◆ How to complete this task ◆
A complete response lists each line of the data below that includes the word "litWrite".

----- Data under study

-- ==== Sys2Proof/Laws/Records.lean ====
section
/-! SUPPORT. What a literal byte, a pixel step and a pixel command can do: one lemma for each. -/

namespace Sys2Proof.Machine

/-! ### Literal bytes -/

/-- The state after a literal byte is stored (42_rle_decoder.md R172). -/
def afterLiteral (r : Byte) (s : State) : State :=
  if s.scratch.fill + 1 = s.scratch.need then
    goTo .absEmit ((s.litWrite s.scratch.fill.toNat r).setScratch
      { s.scratch with fill := s.scratch.fill + 1, i := 0 })
  else (s.litWrite s.scratch.fill.toNat r).setScratch { s.scratch with fill := s.scratch.fill + 1 }

/-- A literal byte is stored, or LIT_BUF has no such byte. -/
theorem latchLiteral_cases (r : Byte) (s : State) :
    (s.scratch.fill.toNat < 256 ∧ latchLiteral r s = .next (afterLiteral r s)) ∨
    (256 ≤ s.scratch.fill.toNat ∧ latchLiteral r s = .fault (.litBufIndex s.scratch.fill.toNat)) := by
  unfold latchLiteral afterLiteral
  by_cases h : s.scratch.fill.toNat < 256
  · refine .inl ⟨h, ?_⟩
    rw [if_pos h]
    exact (apply_ite Host.Outcome.next _ _ _).symm
  · exact .inr ⟨Nat.le_of_not_lt h, if_neg h⟩

/-! ### Pixel steps -/

/-- The state after a RUN step inside the image (R151). -/
def afterRunStep (s : State) : State :=
  let v := extractIndex s.scratch.b (s.scratch.i.toNat % pixelsPerByte s.depth) s.depth
  let u := advX 1 ((afterPutPixel v s).setScratch
    { s.scratch with i := s.scratch.i + 1, left := s.scratch.left - 1 })
  if s.scratch.left - 1 = 0 then goTo .hdrA u else u

/-- The state after an ABS_EMIT step inside the image (R173). -/
def afterAbsEmitStep (s : State) : State :=
  let v := extractIndex (s.litRead (s.scratch.i.toNat / pixelsPerByte s.depth))
    (s.scratch.i.toNat % pixelsPerByte s.depth) s.depth
  let u := advX 1 ((afterPutPixel v s).setScratch { s.scratch with i := s.scratch.i + 1 })
  if s.scratch.i + 1 = s.scratch.count then goTo .hdrA u else u

/-- A RUN step raises BoundsError, stops where the plane byte does not exist, or writes its pixel. -/
theorem runStep_cases (s : State) :
    (outsideImage s s.counters.curX.toNat s.counters.curY.toInt = true ∧
      runStep s = .next (raiseError .bounds s)) ∨
    (outsideImage s s.counters.curX.toNat s.counters.curY.toInt = false ∧
      ∃ j, s.capacity.toNat ≤ j ∧ runStep s = .fault (.planeAddress j)) ∨
    (outsideImage s s.counters.curX.toNat s.counters.curY.toInt = false ∧
      pixelByte s.depth s.imageWidth s.counters.curX.toNat s.counters.curY.toInt.toNat < s.capacity.toNat ∧
      runStep s = .next (afterRunStep s)) := by
  unfold runStep
  rcases putPixel_cases (extractIndex s.scratch.b (s.scratch.i.toNat % pixelsPerByte s.depth) s.depth) s _ with
    ⟨h, e⟩ | ⟨h, j, hj, e⟩ | ⟨h, hc, e⟩
  · exact .inl ⟨h, e⟩
  · exact .inr (.inl ⟨h, j, hj, e⟩)
  · refine .inr (.inr ⟨h, hc, ?_⟩)
    exact e.trans (apply_ite Host.Outcome.next _ _ _).symm

/-- An ABS_EMIT step raises BoundsError, stops where the plane byte does not exist, or writes its pixel. -/
theorem absEmitStep_cases (s : State) :
    (outsideImage s s.counters.curX.toNat s.counters.curY.toInt = true ∧
      absEmitStep s = .next (raiseError .bounds s)) ∨
    (outsideImage s s.counters.curX.toNat s.counters.curY.toInt = false ∧
      ∃ j, s.capacity.toNat ≤ j ∧ absEmitStep s = .fault (.planeAddress j)) ∨
    (outsideImage s s.counters.curX.toNat s.counters.curY.toInt = false ∧
      pixelByte s.depth s.imageWidth s.counters.curX.toNat s.counters.curY.toInt.toNat < s.capacity.toNat ∧
      absEmitStep s = .next (afterAbsEmitStep s)) := by
  unfold absEmitStep
  rcases putPixel_cases (extractIndex (s.litRead (s.scratch.i.toNat / pixelsPerByte s.depth))
      (s.scratch.i.toNat % pixelsPerByte s.depth) s.depth) s _ with
    ⟨h, e⟩ | ⟨h, j, hj, e⟩ | ⟨h, hc, e⟩
  · exact .inl ⟨h, e⟩
  · exact .inr (.inl ⟨h, j, hj, e⟩)
  · refine .inr (.inr ⟨h, hc, ?_⟩)
    exact e.trans (apply_ite Host.Outcome.next _ _ _).symm

/-- The pixel steps that a step which ended the record or the job does not take. -/
theorem pixelSteps_stop (n : Nat) {s : State} (h : s.status.state ≠ .run) (h' : s.status.state ≠ .absEmit) :
    pixelSteps n s = .next s := by
  cases n with
  | zero => rfl
  | succ n => unfold pixelSteps; split <;> first | rfl | contradiction

theorem pixelSteps_run (n : Nat) {s : State} (h : s.status.state = .run) :
    pixelSteps (n + 1) s = andThen (runStep s) (pixelSteps n) := by
  simp [pixelSteps, h]

theorem pixelSteps_absEmit (n : Nat) {s : State} (h : s.status.state = .absEmit) :
    pixelSteps (n + 1) s = andThen (absEmitStep s) (pixelSteps n) := by
  simp [pixelSteps, h]

/-! ### Pixel commands -/

/-- A pixel command raises ValidationError, then BoundsError, then goes on with the pixel's byte and slot, which may
not exist (41_packing.md R124, 60_exceptions.md R207). -/
theorem withIndexedPixel_cases (s : State) (k : State → Nat → Nat → Result) :
    (∃ p, checkConfig s.regs s.capacity = .illegal p ∧
      withIndexedPixel s k = .next (raiseError .validation s)) ∨
    (∃ len, checkConfig s.regs s.capacity = .legal len ∧
      (outsideImage s s.regs.pixX.toNat s.regs.pixY.toNat = true ∧
        withIndexedPixel s k = .next (raiseError .bounds (s.setPlaneLen (BitVec.ofNat 32 len))) ∨
      outsideImage s s.regs.pixX.toNat s.regs.pixY.toNat = false ∧
        withIndexedPixel s k = withPixel s s.regs.pixX.toNat s.regs.pixY.toNat
          (k (s.setPlaneLen (BitVec.ofNat 32 len))))) := by
  unfold withIndexedPixel
  rcases withValidConfig_cases s _ with ⟨p, hp, e⟩ | ⟨len, hl, e⟩
  · exact .inl ⟨p, hp, e⟩
  · refine .inr ⟨len, hl, ?_⟩
    rw [e]
    by_cases h : outsideImage s s.regs.pixX.toNat s.regs.pixY.toNat = true
    · exact .inl ⟨h, if_pos h⟩
    · exact .inr ⟨Bool.not_eq_true _ ▸ h, if_neg h⟩

end Sys2Proof.Machine
end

----------

◆ Solution to this task ◆
    goTo .absEmit ((s.litWrite s.scratch.fill.toNat r).setScratch
  else (s.litWrite s.scratch.fill.toNat r).setScratch { s.scratch with fill := s.scratch.fill + 1 }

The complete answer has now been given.